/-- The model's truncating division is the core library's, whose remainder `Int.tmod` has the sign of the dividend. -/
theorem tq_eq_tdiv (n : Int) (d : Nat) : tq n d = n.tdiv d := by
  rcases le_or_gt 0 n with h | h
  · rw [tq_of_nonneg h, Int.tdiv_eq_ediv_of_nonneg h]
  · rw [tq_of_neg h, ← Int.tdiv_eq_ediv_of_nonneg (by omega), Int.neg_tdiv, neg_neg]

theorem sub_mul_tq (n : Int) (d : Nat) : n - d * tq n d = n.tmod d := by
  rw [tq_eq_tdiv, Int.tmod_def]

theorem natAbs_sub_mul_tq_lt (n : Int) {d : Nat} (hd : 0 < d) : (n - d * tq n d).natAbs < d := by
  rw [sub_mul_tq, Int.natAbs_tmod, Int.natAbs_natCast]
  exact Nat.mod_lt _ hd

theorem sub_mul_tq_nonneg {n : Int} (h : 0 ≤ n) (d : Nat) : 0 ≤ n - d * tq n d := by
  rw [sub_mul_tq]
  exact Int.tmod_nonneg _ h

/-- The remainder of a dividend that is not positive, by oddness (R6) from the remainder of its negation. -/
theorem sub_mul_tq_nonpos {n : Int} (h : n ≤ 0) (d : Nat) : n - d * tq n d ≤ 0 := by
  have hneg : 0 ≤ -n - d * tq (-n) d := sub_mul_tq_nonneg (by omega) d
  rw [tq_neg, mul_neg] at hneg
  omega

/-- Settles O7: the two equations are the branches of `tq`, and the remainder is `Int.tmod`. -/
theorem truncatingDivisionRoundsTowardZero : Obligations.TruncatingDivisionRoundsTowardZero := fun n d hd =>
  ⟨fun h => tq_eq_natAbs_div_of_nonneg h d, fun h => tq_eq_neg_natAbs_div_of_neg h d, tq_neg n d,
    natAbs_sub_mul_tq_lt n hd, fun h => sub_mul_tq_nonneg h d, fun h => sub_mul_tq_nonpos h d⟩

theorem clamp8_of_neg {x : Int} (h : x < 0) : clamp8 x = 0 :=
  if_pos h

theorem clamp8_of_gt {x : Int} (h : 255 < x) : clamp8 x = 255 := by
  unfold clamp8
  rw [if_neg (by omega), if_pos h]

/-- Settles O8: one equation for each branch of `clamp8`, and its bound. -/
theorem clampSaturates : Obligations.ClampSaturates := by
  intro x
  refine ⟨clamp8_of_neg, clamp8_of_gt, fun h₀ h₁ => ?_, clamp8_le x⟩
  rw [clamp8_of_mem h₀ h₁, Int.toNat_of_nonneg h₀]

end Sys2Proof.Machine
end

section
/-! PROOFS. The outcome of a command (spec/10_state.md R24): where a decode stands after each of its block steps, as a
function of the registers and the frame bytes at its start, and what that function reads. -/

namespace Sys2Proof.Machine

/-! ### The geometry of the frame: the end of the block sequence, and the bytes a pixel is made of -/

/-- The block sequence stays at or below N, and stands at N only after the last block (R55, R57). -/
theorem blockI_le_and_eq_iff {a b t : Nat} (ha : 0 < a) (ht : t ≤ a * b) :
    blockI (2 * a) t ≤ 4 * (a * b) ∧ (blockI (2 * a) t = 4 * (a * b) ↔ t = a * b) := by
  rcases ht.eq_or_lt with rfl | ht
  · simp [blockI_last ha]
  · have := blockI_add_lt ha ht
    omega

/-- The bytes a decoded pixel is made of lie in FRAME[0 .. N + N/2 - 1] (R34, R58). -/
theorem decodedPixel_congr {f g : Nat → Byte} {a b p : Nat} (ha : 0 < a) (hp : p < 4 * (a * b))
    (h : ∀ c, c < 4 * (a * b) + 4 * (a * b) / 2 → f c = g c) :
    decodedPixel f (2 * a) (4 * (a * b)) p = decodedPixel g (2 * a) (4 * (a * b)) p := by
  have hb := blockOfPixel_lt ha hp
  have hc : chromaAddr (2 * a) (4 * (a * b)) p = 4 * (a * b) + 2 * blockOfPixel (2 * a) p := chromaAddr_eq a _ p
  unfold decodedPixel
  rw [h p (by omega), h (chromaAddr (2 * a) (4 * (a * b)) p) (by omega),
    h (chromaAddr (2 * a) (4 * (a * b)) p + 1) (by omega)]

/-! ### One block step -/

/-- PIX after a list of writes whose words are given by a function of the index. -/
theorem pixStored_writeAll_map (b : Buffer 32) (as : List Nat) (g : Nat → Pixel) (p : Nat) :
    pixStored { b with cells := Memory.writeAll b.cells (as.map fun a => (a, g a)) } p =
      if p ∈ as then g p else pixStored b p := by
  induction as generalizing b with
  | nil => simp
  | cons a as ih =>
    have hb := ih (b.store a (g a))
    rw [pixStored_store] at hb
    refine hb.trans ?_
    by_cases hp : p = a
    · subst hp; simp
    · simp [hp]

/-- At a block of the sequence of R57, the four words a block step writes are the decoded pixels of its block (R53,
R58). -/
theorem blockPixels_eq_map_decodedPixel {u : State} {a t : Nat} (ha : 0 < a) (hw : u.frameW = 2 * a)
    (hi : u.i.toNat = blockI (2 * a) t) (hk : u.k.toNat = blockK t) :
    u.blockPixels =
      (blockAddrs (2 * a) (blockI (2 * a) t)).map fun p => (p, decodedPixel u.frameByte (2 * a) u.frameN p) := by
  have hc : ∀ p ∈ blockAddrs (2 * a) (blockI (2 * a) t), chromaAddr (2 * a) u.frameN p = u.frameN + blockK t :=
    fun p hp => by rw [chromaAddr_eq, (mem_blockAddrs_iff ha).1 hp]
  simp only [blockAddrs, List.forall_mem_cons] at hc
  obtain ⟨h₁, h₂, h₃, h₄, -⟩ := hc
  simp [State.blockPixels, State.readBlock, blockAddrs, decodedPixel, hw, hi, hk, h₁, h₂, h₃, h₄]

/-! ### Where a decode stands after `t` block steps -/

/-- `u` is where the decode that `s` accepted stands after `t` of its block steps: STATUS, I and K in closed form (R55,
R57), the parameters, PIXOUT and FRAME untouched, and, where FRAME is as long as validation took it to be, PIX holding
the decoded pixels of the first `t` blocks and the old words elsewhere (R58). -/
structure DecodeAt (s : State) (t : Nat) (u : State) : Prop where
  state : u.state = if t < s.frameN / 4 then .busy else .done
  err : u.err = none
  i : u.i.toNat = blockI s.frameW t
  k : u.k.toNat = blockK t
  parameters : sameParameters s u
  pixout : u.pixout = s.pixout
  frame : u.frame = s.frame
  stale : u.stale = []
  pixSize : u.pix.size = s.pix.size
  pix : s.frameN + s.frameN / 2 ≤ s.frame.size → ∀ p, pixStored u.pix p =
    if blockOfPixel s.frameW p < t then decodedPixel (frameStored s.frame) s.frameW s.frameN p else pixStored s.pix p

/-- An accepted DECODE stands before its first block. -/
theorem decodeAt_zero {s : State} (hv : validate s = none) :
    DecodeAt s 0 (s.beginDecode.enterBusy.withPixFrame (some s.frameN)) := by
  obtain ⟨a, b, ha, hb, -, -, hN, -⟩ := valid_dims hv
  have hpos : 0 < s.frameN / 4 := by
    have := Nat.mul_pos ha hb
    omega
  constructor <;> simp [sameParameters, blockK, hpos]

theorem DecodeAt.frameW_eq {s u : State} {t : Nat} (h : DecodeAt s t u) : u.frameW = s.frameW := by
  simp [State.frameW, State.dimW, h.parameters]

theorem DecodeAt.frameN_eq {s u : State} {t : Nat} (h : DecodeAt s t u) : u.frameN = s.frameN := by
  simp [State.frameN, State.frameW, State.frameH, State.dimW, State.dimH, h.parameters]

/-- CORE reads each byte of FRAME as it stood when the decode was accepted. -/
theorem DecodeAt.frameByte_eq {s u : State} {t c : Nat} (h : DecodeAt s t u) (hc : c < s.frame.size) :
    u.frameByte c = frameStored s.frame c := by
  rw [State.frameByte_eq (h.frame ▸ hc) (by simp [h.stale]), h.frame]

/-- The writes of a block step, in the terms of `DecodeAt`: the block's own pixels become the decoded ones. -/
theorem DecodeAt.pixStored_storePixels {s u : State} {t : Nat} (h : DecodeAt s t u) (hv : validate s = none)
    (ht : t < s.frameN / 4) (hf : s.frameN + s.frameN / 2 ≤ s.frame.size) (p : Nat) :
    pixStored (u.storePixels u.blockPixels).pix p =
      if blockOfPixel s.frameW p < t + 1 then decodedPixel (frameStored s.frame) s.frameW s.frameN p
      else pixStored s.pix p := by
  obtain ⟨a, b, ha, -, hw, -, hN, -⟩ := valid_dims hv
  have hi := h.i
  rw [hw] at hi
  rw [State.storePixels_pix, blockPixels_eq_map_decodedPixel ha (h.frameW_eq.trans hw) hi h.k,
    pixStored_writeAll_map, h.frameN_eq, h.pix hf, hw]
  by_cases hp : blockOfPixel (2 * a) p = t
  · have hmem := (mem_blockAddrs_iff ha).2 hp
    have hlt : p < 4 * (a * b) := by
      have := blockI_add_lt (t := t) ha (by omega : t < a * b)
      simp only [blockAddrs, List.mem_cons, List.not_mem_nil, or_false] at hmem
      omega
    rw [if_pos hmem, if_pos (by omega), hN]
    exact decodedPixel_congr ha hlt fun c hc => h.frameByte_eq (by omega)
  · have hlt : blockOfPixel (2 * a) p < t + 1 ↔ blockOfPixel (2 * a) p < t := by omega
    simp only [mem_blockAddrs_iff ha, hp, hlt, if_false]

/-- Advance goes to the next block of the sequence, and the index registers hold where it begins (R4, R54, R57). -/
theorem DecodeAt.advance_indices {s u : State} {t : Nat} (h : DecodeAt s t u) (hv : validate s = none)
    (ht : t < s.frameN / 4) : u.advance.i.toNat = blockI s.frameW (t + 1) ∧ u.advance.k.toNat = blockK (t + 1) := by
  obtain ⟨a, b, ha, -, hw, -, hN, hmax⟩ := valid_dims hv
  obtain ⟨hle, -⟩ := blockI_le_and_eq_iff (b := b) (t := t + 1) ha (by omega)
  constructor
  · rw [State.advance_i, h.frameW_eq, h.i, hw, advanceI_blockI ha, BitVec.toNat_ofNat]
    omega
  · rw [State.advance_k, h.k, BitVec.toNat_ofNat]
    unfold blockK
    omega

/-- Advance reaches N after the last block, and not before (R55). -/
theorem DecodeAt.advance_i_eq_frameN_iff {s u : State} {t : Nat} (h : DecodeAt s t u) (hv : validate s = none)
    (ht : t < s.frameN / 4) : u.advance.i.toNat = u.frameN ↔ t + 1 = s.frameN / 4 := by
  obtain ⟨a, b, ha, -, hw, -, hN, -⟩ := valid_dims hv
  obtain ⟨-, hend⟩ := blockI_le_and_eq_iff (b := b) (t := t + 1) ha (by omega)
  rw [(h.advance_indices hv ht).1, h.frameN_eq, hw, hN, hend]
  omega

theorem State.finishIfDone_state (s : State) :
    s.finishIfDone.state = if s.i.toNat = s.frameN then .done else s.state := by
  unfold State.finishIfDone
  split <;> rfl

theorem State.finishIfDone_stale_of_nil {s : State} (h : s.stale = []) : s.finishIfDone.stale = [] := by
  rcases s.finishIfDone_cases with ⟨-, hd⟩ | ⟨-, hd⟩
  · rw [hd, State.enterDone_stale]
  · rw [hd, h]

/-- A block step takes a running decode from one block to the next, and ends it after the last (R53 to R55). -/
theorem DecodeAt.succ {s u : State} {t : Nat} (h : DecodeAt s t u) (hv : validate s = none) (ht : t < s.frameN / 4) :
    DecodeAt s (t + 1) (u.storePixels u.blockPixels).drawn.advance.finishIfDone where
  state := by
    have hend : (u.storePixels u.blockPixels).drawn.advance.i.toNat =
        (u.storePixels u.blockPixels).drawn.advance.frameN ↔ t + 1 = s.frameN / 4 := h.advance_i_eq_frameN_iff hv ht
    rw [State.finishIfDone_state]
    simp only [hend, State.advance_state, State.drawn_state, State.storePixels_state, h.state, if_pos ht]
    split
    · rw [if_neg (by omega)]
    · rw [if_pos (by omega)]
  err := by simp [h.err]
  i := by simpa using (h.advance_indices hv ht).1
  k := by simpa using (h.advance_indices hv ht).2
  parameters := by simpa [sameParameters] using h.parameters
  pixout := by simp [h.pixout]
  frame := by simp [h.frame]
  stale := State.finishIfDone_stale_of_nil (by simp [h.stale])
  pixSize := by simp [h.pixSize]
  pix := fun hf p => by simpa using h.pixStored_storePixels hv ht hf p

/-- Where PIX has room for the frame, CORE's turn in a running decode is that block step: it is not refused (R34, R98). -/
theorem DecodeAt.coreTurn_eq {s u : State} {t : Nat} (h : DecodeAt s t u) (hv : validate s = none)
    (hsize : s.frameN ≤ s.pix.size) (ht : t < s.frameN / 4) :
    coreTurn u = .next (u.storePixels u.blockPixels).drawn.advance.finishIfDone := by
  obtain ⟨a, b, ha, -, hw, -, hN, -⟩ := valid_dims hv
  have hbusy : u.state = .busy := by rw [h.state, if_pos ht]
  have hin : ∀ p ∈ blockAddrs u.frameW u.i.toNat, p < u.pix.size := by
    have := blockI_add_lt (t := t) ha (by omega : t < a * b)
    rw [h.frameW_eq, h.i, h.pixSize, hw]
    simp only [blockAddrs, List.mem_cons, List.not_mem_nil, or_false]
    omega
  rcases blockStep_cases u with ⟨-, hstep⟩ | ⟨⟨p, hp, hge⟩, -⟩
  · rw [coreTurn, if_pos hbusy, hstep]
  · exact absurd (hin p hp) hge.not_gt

* **EXERCISE AIM**
All lines with the word "first" are needed; pull them from the entries and copy each.

* **EXERCISE SOLUTION**
the decoded pixels of the first `t` blocks and the old words elsewhere (R58). -/
/-- An accepted DECODE stands before its first block. -/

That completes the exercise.